*** DATA

-- ==== Sys2Proof/Machine/Ctxs.lean ====
section
/-!
DEFINITION. Transport contexts: residency in context memory (R229), rate control (R228), the lifetime and debt that bound
acceptance (R214, R219), and the timer's periods (R221, R222).
-/

namespace Sys2Proof.Machine

/-! ## Contexts -/

/-- A context. -/
def State.ctx (s : State) (c : BitVec 20) : Ctx := tget Ctx.init s.ctxs c.toNat

/-- Sets a context. -/
def State.setCtx (s : State) (c : BitVec 20) (x : Ctx) : State := { s with ctxs := tset Ctx.init s.ctxs c.toNat x }

/-- Changes a context. -/
def State.updCtx (s : State) (c : BitVec 20) (f : Ctx → Ctx) : State := s.setCtx c (f (s.ctx c))

/-- Contexts in the backing store. -/
def State.ctxCount (s : State) : Nat := s.fld Reg.XPT_CTX_COUNT 0 21

/-- The context exists: below ctx_count and valid. -/
def State.ctxOk (s : State) (c : BitVec 20) : Bool := decide (c.toNat < s.ctxCount) && (s.ctx c).valid

/-- The fields of XPT_CTX_DATA0 (R234). -/
def Ctx.pinned (x : Ctx) : Bool := bit x.data0 1

/-- The context orders its messages. -/
def Ctx.ordered (x : Ctx) : Bool := bit x.data0 2

/-- The Ephemeris group that the context is bound to. -/
def Ctx.group (x : Ctx) : Option Nat := if bit x.data0 3 then some (bits x.data0 4 4) else none

/-- Owning instance. -/
def Ctx.inst (x : Ctx) : BitVec 8 := BitVec.ofNat 8 (bits x.data0 8 8)

/-- Partition. -/
def Ctx.part (x : Ctx) : BitVec 16 := BitVec.ofNat 16 (bits x.data0 16 16)

/-- Rate ceiling in 1/256 Gb/s (R228). -/
def Ctx.ceiling (x : Ctx) : Nat := 256 * (if bits x.data0 32 13 = 0 then 4800 else bits x.data0 32 13)

/-! ## Residency (R229) -/

/-- Contexts resident or on their way. -/
def State.resident (s : State) : Nat := (s.ctxs.filter (fun e => e.2.resident || e.2.fetching)).length

/-- The context has a sender record. -/
def State.ctxBusy (s : State) (c : BitVec 20) : Bool := s.srecs.any (fun r => r.srcCtx == c)

/-- A packet for the context is parked in the miss buffer. -/
def State.ctxParked (s : State) (c : BitVec 20) : Bool := s.parked.any (fun p => p.why == .ctx && p.rx.pkt.dstCtx == c)

/-- Where a context lies in the backing store: 256 bytes each. -/
def State.ctxAt (s : State) (c : Nat) : Nat := (s.reg Reg.XPT_CTX_BASE).toNat + 256 * c

/-- Writes a context back to the backing store; how the bytes spell it is left open. (Log 41: DEDUCED.) -/
def State.ctxBack (s : State) (c : Nat) : State :=
  let b := s.openBytes 256
  b.2.ownStore (b.2.ctxAt c) b.1

/-- The context may be evicted. -/
def State.evictable (s : State) (c : Nat) (x : Ctx) : Bool :=
  x.resident && !x.fetching && !x.pinned && !s.ctxBusy (BitVec.ofNat 20 c) && !s.ctxParked (BitVec.ofNat 20 c)

/-- The least recently used evictable context. -/
def State.victim (s : State) : Option Nat :=
  (s.ctxs.foldl (fun (b : Option (Nat × Nat)) e =>
    if s.evictable e.1 e.2 then
      match b with
      | none => some (e.1, e.2.used)
      | some v => if e.2.used < v.2 then some (e.1, e.2.used) else some v
    else b) none).map (·.1)

/-- Starts the fetch of a valid context that is not resident, evicting another when context memory is full; while none
can be evicted it waits. -/
def State.fetchCtx (s : State) (c : BitVec 20) : State :=
  let x := s.ctx c
  if !x.valid ∨ x.resident ∨ x.fetching then s
  else if s.resident < 8192 then (s.setCtx c { x with fetching := true }).bump (Reg.XPT_CNT 13)
  else match s.victim with
    | none => s
    | some v =>
      let s1 := ((s.ctxBack v).updCtx (BitVec.ofNat 20 v) (fun y => { y with resident := false })).bump (Reg.XPT_CNT 14)
      (s1.updCtx c (fun y => { y with fetching := true })).bump (Reg.XPT_CNT 13)

/-- Marks a context as just used. -/
def State.useCtx (s : State) (c : BitVec 20) : State :=
  if (s.ctx c).valid then { s.updCtx c (fun x => { x with used := s.fresh }) with fresh := s.fresh + 1 } else s

/-- Starts the fetches that packets in the miss buffer and messages at the send engines wait for, as far as contexts can
be evicted. -/
def State.pumpFetch (s : State) : State :=
  let s1 := s.parked.foldl (fun s p => if p.why = .ctx then s.fetchCtx p.rx.pkt.dstCtx else s) s
  s.txq.foldl (fun s r => s.fetchCtx r.srcCtx) s1

/-! ## Rate control (R228) -/

/-- A full token bucket: 64 KiB in units of 1/256000 bit. (Log 37: DESIGN CHOICE.) -/
def fullBucket : Int := 64 * 1024 * 8 * 256000

/-- Tokens of a context at present: they grow with its rate up to a full bucket. -/
def State.tokens (s : State) (x : Ctx) : Int :=
  min fullBucket (x.tokens + ((x.rate * (s.ps - x.tokAt) : Nat) : Int))

/-- The tokens that a frame of `len` bytes consumes. (Log 37: DESIGN CHOICE.) -/
def tokenCost (len : Nat) : Int := ((len * 8 * 256000 : Nat) : Int)

/-- Consumes tokens. -/
def State.spend (s : State) (c : BitVec 20) (len : Nat) : State :=
  s.updCtx c (fun x => { x with tokens := s.tokens x - tokenCost len, tokAt := s.ps })

/-- Settles the tokens at the old rate and sets a new one. -/
def State.setRate (s : State) (c : BitVec 20) (r : Nat) : State :=
  s.updCtx c (fun x => { x with tokens := s.tokens x, tokAt := s.ps, rate := r })

/-- Rate floor in 1/256 Gb/s. -/
def State.rateMin (s : State) : Nat := 256 * s.fld Reg.XPT_RATE_CFG 48 13

/-- The decrease of an echo. How the product is rounded to 1/256 Gb/s is left open. (Log 37: DESIGN CHOICE.) -/
def State.rateDown (s : State) (c : BitVec 20) : State :=
  let x := s.ctx c
  let hold := us (s.fld Reg.XPT_RATE_CFG 8 8)
  let due := match x.mdAt with
    | none => true
    | some t => decide (t + hold ≤ s.ps)
  if !x.valid ∨ !due then s
  else
    let p := x.rate * (256 - s.fld Reg.XPT_RATE_CFG 0 8)
    let f := s.takeBit
    let r := p / 256 + (if p % 256 ≠ 0 ∧ f.1 then 1 else 0)
    ((f.2.setRate c (max s.rateMin r)).updCtx c (fun x => { x with mdAt := some s.ps })).bump (Reg.XPT_CNT 16)

/-! ## Lifetime and debt (R214, R219) -/

/-- lifetime_us in ns. -/
def State.lifeNs (s : State) : Nat := 1000 * s.fld Reg.XPT_LIFETIME 0 16

/-- The lifetime in ns that bounds acceptance. (Log 42: DESIGN CHOICE.) -/
def State.acceptNs (s : State) : Nat :=
  (s.lifeOld.filter (fun e => s.nowNs < e.2.toNat)).foldl (fun m e => min m (1000 * e.1)) s.lifeNs

/-- The outstanding step debt in ns. (Log 42: DESIGN CHOICE.) -/
def State.debtNs (s : State) : Nat := s.debt - (s.nowNs - s.debtAt.toNat)

/-- A change of lifetime_us from `old` µs to the value now in force. -/
def State.lifeChanged (s : State) (old : Nat) : State :=
  let new := s.fld Reg.XPT_LIFETIME 0 16
  let s1 := { s with lifeOld := s.lifeOld.filter (fun e => s.nowNs < e.2.toNat) }
  if old < new then { s1 with lifeOld := s1.lifeOld ++ [(old, s.now + BitVec.ofNat 64 (1000 * new))] } else s1

/-! ## Timers (R221, R222) -/

/-- rto_min_eff_us: the larger of rto_min_us and four times the link replay budget. -/
def State.rtoMinEff (s : State) : Nat := max (s.fld Reg.XPT_RTO_MIN 0 16) (4 * s.fld Reg.FAB_LINK_CFG 0 8)

/-- The timer's period in µs after `x` expiries. (Log 38: DESIGN CHOICE.) -/
def State.rtoUs (s : State) (x : Nat) : Nat :=
  min (max (s.fld Reg.XPT_RTO_CFG 0 16) s.rtoMinEff * 2 ^ x) (s.fld Reg.XPT_RTO_CFG 16 16)

/-- Age of a message in ns. -/
def State.msgAge (s : State) (birth : Word) : Int := (s.now - birth).toInt

/-- The message's age still allows retransmissions. -/
def State.mayRetx (s : State) (birth : Word) : Bool :=
  decide (s.msgAge birth < ((s.lifeNs - 1000 * s.fld Reg.XPT_LIFETIME 16 16 : Nat) : Int))

end Sys2Proof.Machine
end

******

▸ **REQUIRED ACTION**
Your answer must consist solely of the lines above between the line holding "((f.2.setRate c (max" and the line holding "s with lifeOld", inclusive, copied exactly.

▸ **TASK SOLUTION**
    ((f.2.setRate c (max s.rateMin r)).updCtx c (fun x => { x with mdAt := some s.ps })).bump (Reg.XPT_CNT 16)

/-! ## Lifetime and debt (R214, R219) -/

/-- lifetime_us in ns. -/
def State.lifeNs (s : State) : Nat := 1000 * s.fld Reg.XPT_LIFETIME 0 16

/-- The lifetime in ns that bounds acceptance. (Log 42: DESIGN CHOICE.) -/
def State.acceptNs (s : State) : Nat :=
  (s.lifeOld.filter (fun e => s.nowNs < e.2.toNat)).foldl (fun m e => min m (1000 * e.1)) s.lifeNs

/-- The outstanding step debt in ns. (Log 42: DESIGN CHOICE.) -/
def State.debtNs (s : State) : Nat := s.debt - (s.nowNs - s.debtAt.toNat)

/-- A change of lifetime_us from `old` µs to the value now in force. -/
def State.lifeChanged (s : State) (old : Nat) : State :=
  let new := s.fld Reg.XPT_LIFETIME 0 16
  let s1 := { s with lifeOld := s.lifeOld.filter (fun e => s.nowNs < e.2.toNat) }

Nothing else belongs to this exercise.